Where the line with "a % 4 = 0 := by" appears below, start writing out lines exactly, and finish with the line with "have h := c.ok", which is included; write out nothing else.

## DATA FOR THE TASK
>>>>

/-- The hypotheses of SliceLife can be met, clause by clause. -/
theorem test_slice_life_applies :
    (∃ (src : Source) (i : SliceId) (s : State), s.Takes src (slicePage i) 0x014 ∧ s.Canonical ∧ s.fw.mc = .acornOnly)
      ∧
    (∃ (src : Source) (i : SliceId) (s : State), s.Takes src (slicePage i) 0x014 ∧ s.Canonical ∧ s.fw.mc ≠ .acornOnly
      ∧ s.slices[i].st ≠ .none) ∧
    (∃ (src : Source) (i : SliceId) (s : State),
      let dup := ∃ j : SliceId, s.slices[j].st ≠ .none ∧ s.pasid j = s.pasid i
      s.Takes src (slicePage i) 0x014 ∧ s.Canonical ∧ s.fw.mc ≠ .acornOnly ∧ s.slices[i].st = .none ∧ dup) ∧
    (∃ (src : Source) (i : SliceId) (s : State),
      let dup := ∃ j : SliceId, s.slices[j].st ≠ .none ∧ s.pasid j = s.pasid i
      s.Takes src (slicePage i) 0x014 ∧ s.Canonical ∧ s.fw.mc ≠ .acornOnly ∧ s.slices[i].st = .none ∧ ¬ dup ∧
        (s.masksFree i = false ∨ s.masksIdle i = false)) ∧
    (∃ (src : Source) (i : SliceId) (s : State),
      let dup := ∃ j : SliceId, s.slices[j].st ≠ .none ∧ s.pasid j = s.pasid i
      s.Takes src (slicePage i) 0x014 ∧ s.Canonical ∧ s.fw.mc ≠ .acornOnly ∧ s.slices[i].st = .none ∧ ¬ dup ∧
        s.masksFree i = true ∧ s.masksIdle i = true ∧ s.wisFits i (s.wisQuota (some i)) = true ∧ s.granFits i
        (s.granQuota (some i)) = true) ∧
    (∃ (src : Source) (i : SliceId) (s : State),
      let dup := ∃ j : SliceId, s.slices[j].st ≠ .none ∧ s.pasid j = s.pasid i
      s.Takes src (slicePage i) 0x014 ∧ s.Canonical ∧ s.fw.mc ≠ .acornOnly ∧ s.slices[i].st = .none ∧ ¬ dup ∧
        s.masksFree i = true ∧ s.masksIdle i = true ∧ s.wisFits i (s.wisQuota (some i)) = false) ∧
    (∃ (src : Source) (i : SliceId) (s : State),
      let dup := ∃ j : SliceId, s.slices[j].st ≠ .none ∧ s.pasid j = s.pasid i
      s.Takes src (slicePage i) 0x014 ∧ s.Canonical ∧ s.fw.mc ≠ .acornOnly ∧ s.slices[i].st = .none ∧ ¬ dup ∧
        s.masksFree i = true ∧ s.masksIdle i = true ∧ s.wisFits i (s.wisQuota (some i)) = true ∧ s.granFits i
        (s.granQuota (some i)) = false) ∧
    (∃ (c : Instr) (src : Source) (i : SliceId) (s : State),
      let rst := c = .sliceReset src i
      let ok := if rst then s.slices[i].st = .active ∨ s.slices[i].st = .faulted else s.slices[i].st ≠ .none ∧
        s.slices[i].st ≠ .removing
      s.Takes src (slicePage i) 0x014 ∧ s.Canonical ∧ (c = .sliceReset src i ∨ c = .sliceRemove src i) ∧ ¬ ok) ∧
    (∃ (c : Instr) (src : Source) (i : SliceId) (s : State),
      let rst := c = .sliceReset src i
      let ok := if rst then s.slices[i].st = .active ∨ s.slices[i].st = .faulted else s.slices[i].st ≠ .none ∧
        s.slices[i].st ≠ .removing
      s.Takes src (slicePage i) 0x014 ∧ s.Canonical ∧ (c = .sliceReset src i ∨ c = .sliceRemove src i) ∧ ok) ∧
    (∃ (i : SliceId) (s : State), s.Canonical ∧ s.held = false ∧ s.fatal = false ∧ s.rootOn domSCHED = true ∧
      s.slices[i].drained = false) :=
  ⟨⟨.bar0, 0, up.modFw (fun x => { x with mc := .acornOnly }), takes_of _ _ _ _ (by decide +kernel), canonical_of _ (by
    decide +kernel), by decide +kernel⟩,
   ⟨.bar0, 0, up.modSlice 0 (fun x => { x with st := .active }), takes_of _ _ _ _ (by decide +kernel), canonical_of _
     (by decide +kernel), by decide +kernel⟩,
   ⟨.bar0, 0, up.modSlice 1 (fun x => { x with st := .active }), takes_of _ _ _ _ (by decide +kernel), canonical_of _
     (by decide +kernel), by decide +kernel⟩,
   ⟨.bar0, 0, up.setReg (at_ 0x140 0x118) 1, takes_of _ _ _ _ (by decide +kernel), canonical_of _ (by decide +kernel),
     by decide +kernel⟩,
   ⟨.bar0, 0, up, takes_of _ _ _ _ (by decide +kernel), canonical_of _ (by decide +kernel), by decide +kernel⟩,
   ⟨.bar0, 0, up.setReg (at_ 0x050 0x104) 0xF0F0, takes_of _ _ _ _ (by decide +kernel), canonical_of _ (by
     decide +kernel), by decide +kernel⟩,
   ⟨.bar0, 0, up.setReg (at_ 0x070 0x100) 0xF0F0, takes_of _ _ _ _ (by decide +kernel), canonical_of _ (by
     decide +kernel), by decide +kernel⟩,
   ⟨.sliceReset (.bar0) (0), .bar0, 0, up, takes_of _ _ _ _ (by decide +kernel), canonical_of _ (by decide +kernel),
     by decide +kernel⟩,
   ⟨.sliceReset (.bar0) (0), .bar0, 0, up.modSlice 0 (fun x => { x with st := .active }), takes_of _ _ _ _ (by
     decide +kernel), canonical_of _ (by decide +kernel), by decide +kernel⟩,
   ⟨0, up.modSlice 0 (fun x => { x with drained := false }), canonical_of _ (by decide +kernel), by decide +kernel⟩⟩
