-- ==== Sys2Proof/Tests/Slice0.lean ====
section
/-! SUPPORT. The model's own tests: ill-formed commands refused, the decoding of every command's word, one step of each command and of each phase
with the results that 95_test_vectors.md states, and for every statement with hypotheses a state and operands that meet them. -/

namespace Sys2Proof.Tests

open Sys2Proof Sys2Proof.Machine Host

/-! ### The states tested on -/

/-- Image memory of the given size with these bytes from address a, 0x00 elsewhere. -/
def memOf (size : ImemSize) (a : Nat) (bs : List Byte) : Memory := ({ size := size, cells := [] } : Memory).writeBytes a bs

/-- The initial state of programs P3 and P8 (95_test_vectors.md section 3). -/
def idle : State := State.initial (memOf 32 8 [0x00, 0xFF, 0x12, 0xFF, 0xFF, 0x80, 0x01, 0x7E]) .two

/-- The same block with image memory of one word, `01 02 03 FF` (section 2.2), and another image size. -/
def small : State := State.initial (memOf 32 0 [0x01, 0x02, 0x03, 0xFF]) .two

/-- A state with `PLAN[k + 1]` as given. -/
def withEntry (s : State) (k : Fin 8) (e : PlanEntry) : State := { s with plan := s.plan.set k e }

/-- P3 after command 2: `PLAN[2] = {1, 8, 8}`. -/
def planned : State := withEntry idle 1 { valid := true, ptr := 8, len := 8 }

/-- P3 after command 4: the session has started. -/
def started : State := seqStartEffect false false planned

/-- P3 in a later phase: its session registers changed by f, with `LRC` and RX as given. -/
def inPhase (f : SeqRegs → SeqRegs) (lrc : Byte) (rx : List Byte) : State :=
  { started with seq := f started.seq, lrc := lrc, rx := rx }

/-- P3 after step 1. -/
def syncing : State := inPhase (fun q => { q with ph := .csync }) 0 []

/-- P3 in its data page's header, `IDX` as given. -/
def inHeader (idx : BitVec 10) : State := inPhase (fun q => { q with ph := .hdr, cog := 2, chunk := 8, idx := idx }) 0 []

/-- P3 in its marker page's header, `IDX` as given. -/
def inMarkerHeader (idx : BitVec 10) : State :=
  inPhase (fun q => { q with ph := .hdr, cog := 2, marker := true, off := 8, idx := idx, ackn := 3, ackb := #v[0xFF, 0x02, 0x12] }) 0 []

/-- P3 in its payload, `IDX` and `LRC` as given. -/
def inPayload (idx : BitVec 10) (lrc : Byte) : State :=
  inPhase (fun q => { q with ph := .pay, cog := 2, chunk := 8, idx := idx }) lrc []

/-- P3 waiting for its data page's acknowledgment: `ACKN`, `ACKB` and RX as given. -/
def inAck (ackn : BitVec 2) (ackb : Vector Byte 3) (rx : List Byte) : State :=
  inPhase (fun q => { q with ph := .ack, cog := 2, chunk := 8, ackn := ackn, ackb := ackb }) 0x12 rx

/-- P3 waiting for its marker page's acknowledgment, for either `MARKER_ACK_LEN`. -/
def inMarkerAck (l : MarkerAckLen) (ackn : BitVec 2) (b : Byte) (rx : List Byte) : State :=
  { inPhase (fun q => { q with ph := .ack, cog := 2, marker := true, off := 8, ackn := ackn, ackb := #v[b, 0x02, 0x12] }) 0 rx with
    markerAckLen := l }

/-- P3 after step 31. -/
def finishing : State := inPhase (fun q => { q with ph := .next, cog := 2, marker := true, off := 8, ackn := 2, ackb := #v[0xFF, 0x02, 0x12] }) 0 []

/-- The state after a command. -/
def after (i : Instr) (s : State) : Option State :=
  match exec i s with
  | .next t => some t
  | _ => none

/-- The state after a turn of the sequencer. -/
def afterTurn (s : State) : Option State :=
  match sequencerStep s with
  | .next t => some t
  | _ => none

/-- The state after n steps of the whole machine, each taken while `ST = RUN`. -/
def sessionSteps : Nat → State → Option State
  | 0, s => some s
  | n + 1, s =>
    if s.seq.st = .run then
      match step s with
      | .next t => sessionSteps n t
      | _ => none
    else none

/-- It is agent S's turn. -/
def turn (s : State) : State := { s with pending := [.sequencer] }

/-- TX holds what the grammar has sent in this state. -/
def sent (s : State) : State := { s with tx := sentSoFar s }

/-- The session of program P9 (a), with `MARKER_ACK_LEN = 1`: one image of length 0, of core 8. -/
def emptyImage : State :=
  { seqStartEffect false false (withEntry (State.initial { size := 4, cells := [] } .one) 7 { valid := true, ptr := 0, len := 0 }) with
    pending := .deliver 0x08 :: List.replicate 12 .sequencer }

/-! ### WellFormed refuses an ill-formed term, one for each check (R204) -/

theorem test_ill_formed_register_number : Instr.wellFormed (.rdr 0x05) = false ∧ Instr.wellFormed (.rdr 0x19) = false := by decide
theorem test_ill_formed_sum_core : Instr.wellFormed (.sumImg 9) = false := by decide
theorem test_ill_formed_word_address : Instr.wellFormed (.encMem 2) = false := by decide
theorem test_ill_formed_ptr_core : Instr.wellFormed (.planPtr 0 8) = false := by decide
theorem test_ill_formed_len_core : Instr.wellFormed (.planLen 15 8) = false := by decide
theorem test_ill_formed_length : Instr.wellFormed (.planLen 2 6) = false := by decide
theorem test_ill_formed_del_core : Instr.wellFormed (.planDel 0) = false := by decide
theorem test_well_formed_at_the_bounds :
    (∀ r ∈ registerNumbers, Instr.wellFormed (.rdr r) = true) ∧ Instr.wellFormed (.sumImg 8) = true ∧ Instr.wellFormed (.planLen 1 0xFFFFFC) = true := by
  decide

/-! ### Decoding: every constructor's word, written out from the encodings of R75 to R77 (opcode, then operand form) -/

theorem test_decode_system :
    decode 0x0000000000 = .ok .nop ∧ decode 0x0100000000 = .ok .reset ∧ decode 0x0200000018 = .ok (.rdr 0x18) ∧
      decode 0x0300000000 = .ok .rxFlush ∧ decode 0x04000000F9 = .ok (.txRaw 0xF9) ∧ decode 0x0500000000 = .ok .rxGet := by decide
theorem test_decode_lfsr :
    decode 0x1000000050 = .ok (.lfsrSeed 0x50) ∧ decode 0x1100000000 = .ok .lfsrStep ∧ decode 0x1200000000 = .ok .lfsrTx ∧
      decode 0x1300000000 = .ok .lfsrChk := by decide
theorem test_decode_checksum :
    decode 0x2000000000 = .ok .sumClr ∧ decode 0x2100000081 = .ok (.sumAdd 0x81) ∧ decode 0x220000000D = .ok (.sumImg 0xD) ∧
      decode 0x2300000000 = .ok (.sumMark false) ∧ decode 0x2300000001 = .ok (.sumMark true) ∧ decode 0x2400000000 = .ok .sumTest ∧
      decode 0x2800000000 = .ok .lrcClr ∧ decode 0x29000000A4 = .ok (.lrcXor 0xA4) := by decide
theorem test_decode_encoder :
    decode 0x3012345678 = .ok (.encWord 0x12345678) ∧ decode 0x3100ABCDEF = .ok (.encMem 0xABCDEF) := by decide
theorem test_decode_framing :
    decode 0x4000000008 = .ok (.frmSync 8) ∧ decode 0x41000000FE = .ok (.frmByte 0xFE) ∧ decode 0x420500012C = .ok (.frmField 0x0500012C) := by
  decide
theorem test_decode_plan :
    decode 0x5000000000 = .ok .planClr ∧ decode 0x510DABCDEF = .ok (.planPtr 0xD 0xABCDEF) ∧ decode 0x520500012C = .ok (.planLen 5 300) ∧
      decode 0x5300000007 = .ok (.planDel 7) ∧ decode 0x5800000001 = .ok (.seqStart true false) ∧
      decode 0x5800000002 = .ok (.seqStart false true) := by decide
/-- The illegal words of sections 2.1, 2.2, 2.4, 2.6, 2.7. -/
theorem test_decode_illegal :
    decode 0x0700000000 = .error .unknownOpcode ∧ decode 0x0000000001 = .error .reservedBits ∧
      decode 0x1000000150 = .error .reservedBits ∧ decode 0x2300000002 = .error .reservedBits ∧
      decode 0x3101000000 = .error .reservedBits ∧ decode 0x5112000000 = .error .reservedBits ∧
      decode 0x5800000004 = .error .reservedBits ∧ decode 0x1100000001 = .error .reservedBits := by decide
theorem test_encode_is_the_written_word :
    encode (.planPtr 0xD 0xABCDEF) = 0x510DABCDEF ∧ encode (.seqStart false true) = 0x5800000002 ∧ encode (.rdr 0x18) = 0x0200000018 := by decide
theorem test_table_word_is_decoded : decodeTableWord 40 0x5102000008 = some (.planPtr 2 8) ∧ decodeTableWord 40 0x0700000000 = none := by decide

/-- R79's own example; an operand with a reserved bit and an empty operand list (section 2.1). -/
theorem test_assemble :
    assembleLine "PLAN.LEN 2, 8" = some [0x5202000008] ∧ assembleLine "LFSR.SEED 0x150" = some [0x1000000150] ∧
      assembleLine "LFSR.SEED" = none ∧ assembleLine "NOP 1" = none := by decide

/-- Program P2: the checksum byte of its image is 0x7F (R128). -/
theorem test_checksum_byte :
    checksumByte [0x00, 0xB4, 0xC4, 0x04, 0x6F, 0x00, 0x10, 0x00, 0x14, 0x00, 0x1C, 0x00, 0x18, 0x00, 0x20, 0x00, 0x32, 0x00, 0x00, 0x00] = 0x7F := by
  decide
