-- ==== Sys2Proof/Config.lean ====
section
/-! DEFINITION. The parameters a model of the core takes (00_scope.md R7), as plain data. Their
constraints (R8) and the type of the configurations that meet them stand in WellFormed.lean. The spec
leaves no result of an instruction open, so there is no free value here. -/

namespace Sys2Proof

/-- `LOGICAL_IMM_EXT` (R7, R63): how ANDI and ORI extend their immediate. -/
inductive ImmExt where
  /-- `SIGN`, the reference behaviour. -/
  | sign
  /-- `ZERO`, the corrected mode. -/
  | zero
deriving DecidableEq, Repr

/-- The implementation parameters of R7. -/
structure Params where
  /-- `MEM_BASE`: the base of the memory window (D1). -/
  memBase : Word
  /-- `MEM_SIZE`: the size of the window in bytes (D2). -/
  memSize : Nat
  /-- `HEADER_SIZE`: the image bytes that a load skips (D3). A `Nat`, so `HEADER_SIZE >= 0` (R8) holds. -/
  headerSize : Nat
  /-- `RESET_VECTOR`: `pc` after reset (D4). -/
  resetVector : Word
  /-- `LOGICAL_IMM_EXT` (D8). -/
  logicalImmExt : ImmExt
  /-- `ZERO_TARGET_IS_NO_TRANSFER` (D13). -/
  zeroTargetIsNoTransfer : Bool
  /-- `STRICT_MODE` (D21). -/
  strictMode : Bool
deriving DecidableEq, Repr

/-- The values of the table of R7: the source's reference values, and the spec's own defaults where the
source gives none (D1, D4, D8, D13, D21). -/
def Params.reference : Params where
  memBase := 0x80000000#32
  memSize := 0x400000
  headerSize := 0x1000
  resetVector := 0x80000000#32
  logicalImmExt := .sign
  zeroTargetIsNoTransfer := true
  strictMode := false

end Sys2Proof
end

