-- ==== Sys2Proof/Laws/Ops.lean ====
section
/-! SUPPORT. One lemma for each shared operation that says what it does, and one that says once what an
instruction and a step can do. -/

namespace Sys2Proof.Machine

/-! The register file (R20). -/

@[simp] theorem State.readReg_zero (s : State) : s.readReg 0#5 = 0#32 := rfl

@[simp] theorem State.writeReg_zero (s : State) (v : Word) : s.writeReg 0#5 v = s := rfl

theorem State.readReg_writeReg (s : State) (r q : RegNum) (v : Word) :
    (s.writeReg r v).readReg q = if q = r ∧ q ≠ 0#5 then v else s.readReg q := by
  by_cases hr : r = 0#5
  · subst hr
    by_cases hq : q = 0#5 <;> simp [hq]
  · by_cases hq : q = 0#5
    · subst hq
      simp
    · by_cases hqr : q = r
      · subst hqr
        simp [State.readReg, State.writeReg, hq]
      · have hn : r.toNat ≠ q.toNat := fun e => hqr (BitVec.eq_of_toNat_eq e.symm)
        simp [State.readReg, State.writeReg, hr, hq, hqr, hn]

/-- Reading a register looks at the register file alone. -/
theorem State.readReg_congr {s t : State} (h : t.gpr = s.gpr) (r : RegNum) : t.readReg r = s.readReg r := by
  simp [State.readReg, h]

@[simp] theorem State.readReg_retire (s : State) (r : RegNum) : s.retire.readReg r = s.readReg r :=
  State.readReg_congr (State.retire_gpr s) r

@[simp] theorem State.readReg_setTransfer (s : State) (t : Word) (r : RegNum) :
    (s.setTransfer t).readReg r = s.readReg r := rfl

@[simp] theorem State.readReg_takeFault (s : State) (f : StrictFault) (r : RegNum) :
    (s.takeFault f).readReg r = s.readReg r := rfl

/-- A register write never touches the stored register 0 (R20). -/
theorem State.writeReg_gpr_zero (s : State) (r : RegNum) (v : Word) : (s.writeReg r v).gpr[0] = s.gpr[0] := by
  unfold State.writeReg
  split
  · rfl
  · rename_i h
    have hn : r.toNat ≠ 0 := fun e => h (BitVec.eq_of_toNat_eq e)
    simp [hn]

/-! Memory words (R38, R39). -/

/-- A word access reaches memory exactly where its address is in the window and a multiple of 4 (R37). -/
theorem wordReaches_iff (c : Config) (a : Word) :
    wordReaches c a = true ↔ inWindow c a = true ∧ offset c a % 4 = 0 := by
  simp [wordReaches]

/-- The constraints that every configuration carries (R8). -/
theorem config_constraints (c : Config) :
    c.memBase.toNat % 4 = 0 ∧ c.memSize % 4 = 0 ∧ 0 < c.memSize ∧ c.memBase.toNat + c.memSize ≤ 2 ^ 32 ∧
      c.resetVector.toNat % 4 = 0 := by
  have h := c.ok
  simp only [Params.wf, Params.baseAligned, Params.sizeAligned, Params.sizePositive, Params.windowFits,
    Params.vectorAligned, Bool.and_eq_true, decide_eq_true_eq, beq_iff_eq] at h
  omega

/-- In the window, alignment relative to the base is alignment of the address itself (R37). -/
theorem wordReaches_iff_aligned (c : Config) (a : Word) :
    wordReaches c a = true ↔ inWindow c a = true ∧ a.toNat % 4 = 0 := by
  have hc := config_constraints c
  rw [wordReaches_iff]
  simp only [offset, inWindow, Bool.and_eq_true, decide_eq_true_eq]
  omega

theorem State.readWord_of_not_reaches (s : State) (a : Word) (h : wordReaches s.cfg a = false) :
    s.readWord a = 0#32 := by
  simp [State.readWord, h]

theorem State.writeWord_of_not_reaches (s : State) (a : Word) (v : Nat) (h : wordReaches s.cfg a = false) :
    s.writeWord a v = s := by
  simp [State.writeWord, h]

/-! Retire (R82). -/

/-- Without a pending transfer `pc` advances by 4 and nothing else changes. -/
theorem State.retire_of_quiet (s : State) (h : s.Quiet) : s.retire = { s with pc := s.pc + 4#32 } := by
  have : s.transferPending = false := by simp [State.transferPending, h.1, h.2]
  simp [State.retire, this]

/-- An instruction that writes one register: the write, and `pc + 4`. -/
theorem State.finish_of_quiet (s : State) (h : s.Quiet) (r : RegNum) (v : Word) :
    s.finish r v = .next { s.writeReg r v with pc := s.pc + 4#32 } := by
  rw [State.finish, State.retire_of_quiet _ (by simpa [State.Quiet] using h), State.writeReg_pc]

/-- After a transfer is set, Retire takes it unless its target is 0 and that means none (D13). -/
theorem State.retire_setTransfer (s : State) (t : Word) (h : s.Quiet) :
    (s.setTransfer t).retire =
      { s with pc := if s.cfg.zeroTargetIsNoTransfer = true ∧ t = 0#32 then s.pc + 4#32 else t } := by
  obtain ⟨cfg, gpr, hi, lo, pc, nextPc, pending, cr, ll, run, fault, mem, image⟩ := s
  obtain ⟨rfl, rfl⟩ : nextPc = 0#32 ∧ pending = false := h
  cases hz : cfg.zeroTargetIsNoTransfer <;> by_cases ht : t = 0#32 <;>
    simp [State.retire, State.transferPending, State.setTransfer, hz, ht]

/-! What an instruction and a step can do. -/

/-- The shapes of the state an instruction leaves: one register write and Retire; a register write, a transfer
and Retire; or a strict-mode fault. (`x[0] <- 0` stands for no register write.) -/
theorem exec_shape (i : Instr) (s : State) :
    (∃ r v, exec i s = .next (s.writeReg r v).retire) ∨
      (∃ r v target, exec i s = .next ((s.writeReg r v).setTransfer (jumpTarget s.pc target)).retire) ∨
      (s.cfg.strictMode = true ∧ ∃ f, exec i s = .next (s.takeFault f)) := by
  cases i with
  | lw rt rs imm =>
    simp only [exec, execLw, State.loadInto]
    split
    · split
      · exact .inr (.inr ⟨‹_›, _, rfl⟩)
      · exact .inl ⟨0#5, 0#32, rfl⟩
    · split
      · rename_i h
        exact .inr (.inr ⟨by simp_all, _, rfl⟩)
      · exact .inl ⟨_, _, rfl⟩
  | j target => exact .inr (.inl ⟨0#5, 0#32, target, rfl⟩)
  | jal target => exact .inr (.inl ⟨_, _, target, rfl⟩)
  | _ => exact .inl ⟨_, _, rfl⟩

/-- The shapes of the state a step leaves. -/
theorem step_shape (s : State) :
    (s.run = .halted ∧ step s = .next s) ∨
      (s.run = .running ∧ s.cfg.strictMode = true ∧ ∃ f, step s = .next (s.takeFault f)) ∨
      (s.run = .running ∧ step s = .next s.retire) ∨
      (s.run = .running ∧ ∃ i, decode (s.readWord s.pc) = .recognized i ∧ step s = exec i s) := by
  unfold step
  split
  · exact .inl ⟨‹_›, rfl⟩
  · rename_i hrun
    unfold State.fetch
    split
    · rename_i f hf
      split at hf
      · rename_i hc
        exact .inr (.inl ⟨hrun, by simp_all, f, rfl⟩)
      · cases hf
    · rename_i w hw
      split at hw
      · cases hw
      · cases hw
        unfold runWord
        split
        · rename_i i hi
          exact .inr (.inr (.inr ⟨hrun, i, hi, rfl⟩))
        · unfold execUnrecognized
          split
          · exact .inr (.inl ⟨hrun, ‹_›, _, rfl⟩)
          · exact .inr (.inr (.inl ⟨hrun, rfl⟩))

/-- A run of `k + 1` steps is one step and then `k`. -/
theorem run_succ (M : Host.Core) (k : Nat) (s : M.State) :
    M.run (k + 1) s =
      match M.step s with
      | .next t => M.run k t
      | .fault r => .fault r
      | .refused r => .refused r := rfl

theorem core_run_succ (k : Nat) {s t : State} (h : step s = .next t) :
    Host.Core.run core (k + 1) s = Host.Core.run core k t := by
  have hstep : core.step s = .next t := h
  exact (run_succ core k s).trans (by rw [hstep])

end Sys2Proof.Machine
end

<<<<

## WRITTEN RESPONSE
    wordReaches c a = true ↔ inWindow c a = true ∧ offset c a % 4 = 0 := by
  simp [wordReaches]

/-- The constraints that every configuration carries (R8). -/
theorem config_constraints (c : Config) :
    c.memBase.toNat % 4 = 0 ∧ c.memSize % 4 = 0 ∧ 0 < c.memSize ∧ c.memBase.toNat + c.memSize ≤ 2 ^ 32 ∧
      c.resetVector.toNat % 4 = 0 := by
  have h := c.ok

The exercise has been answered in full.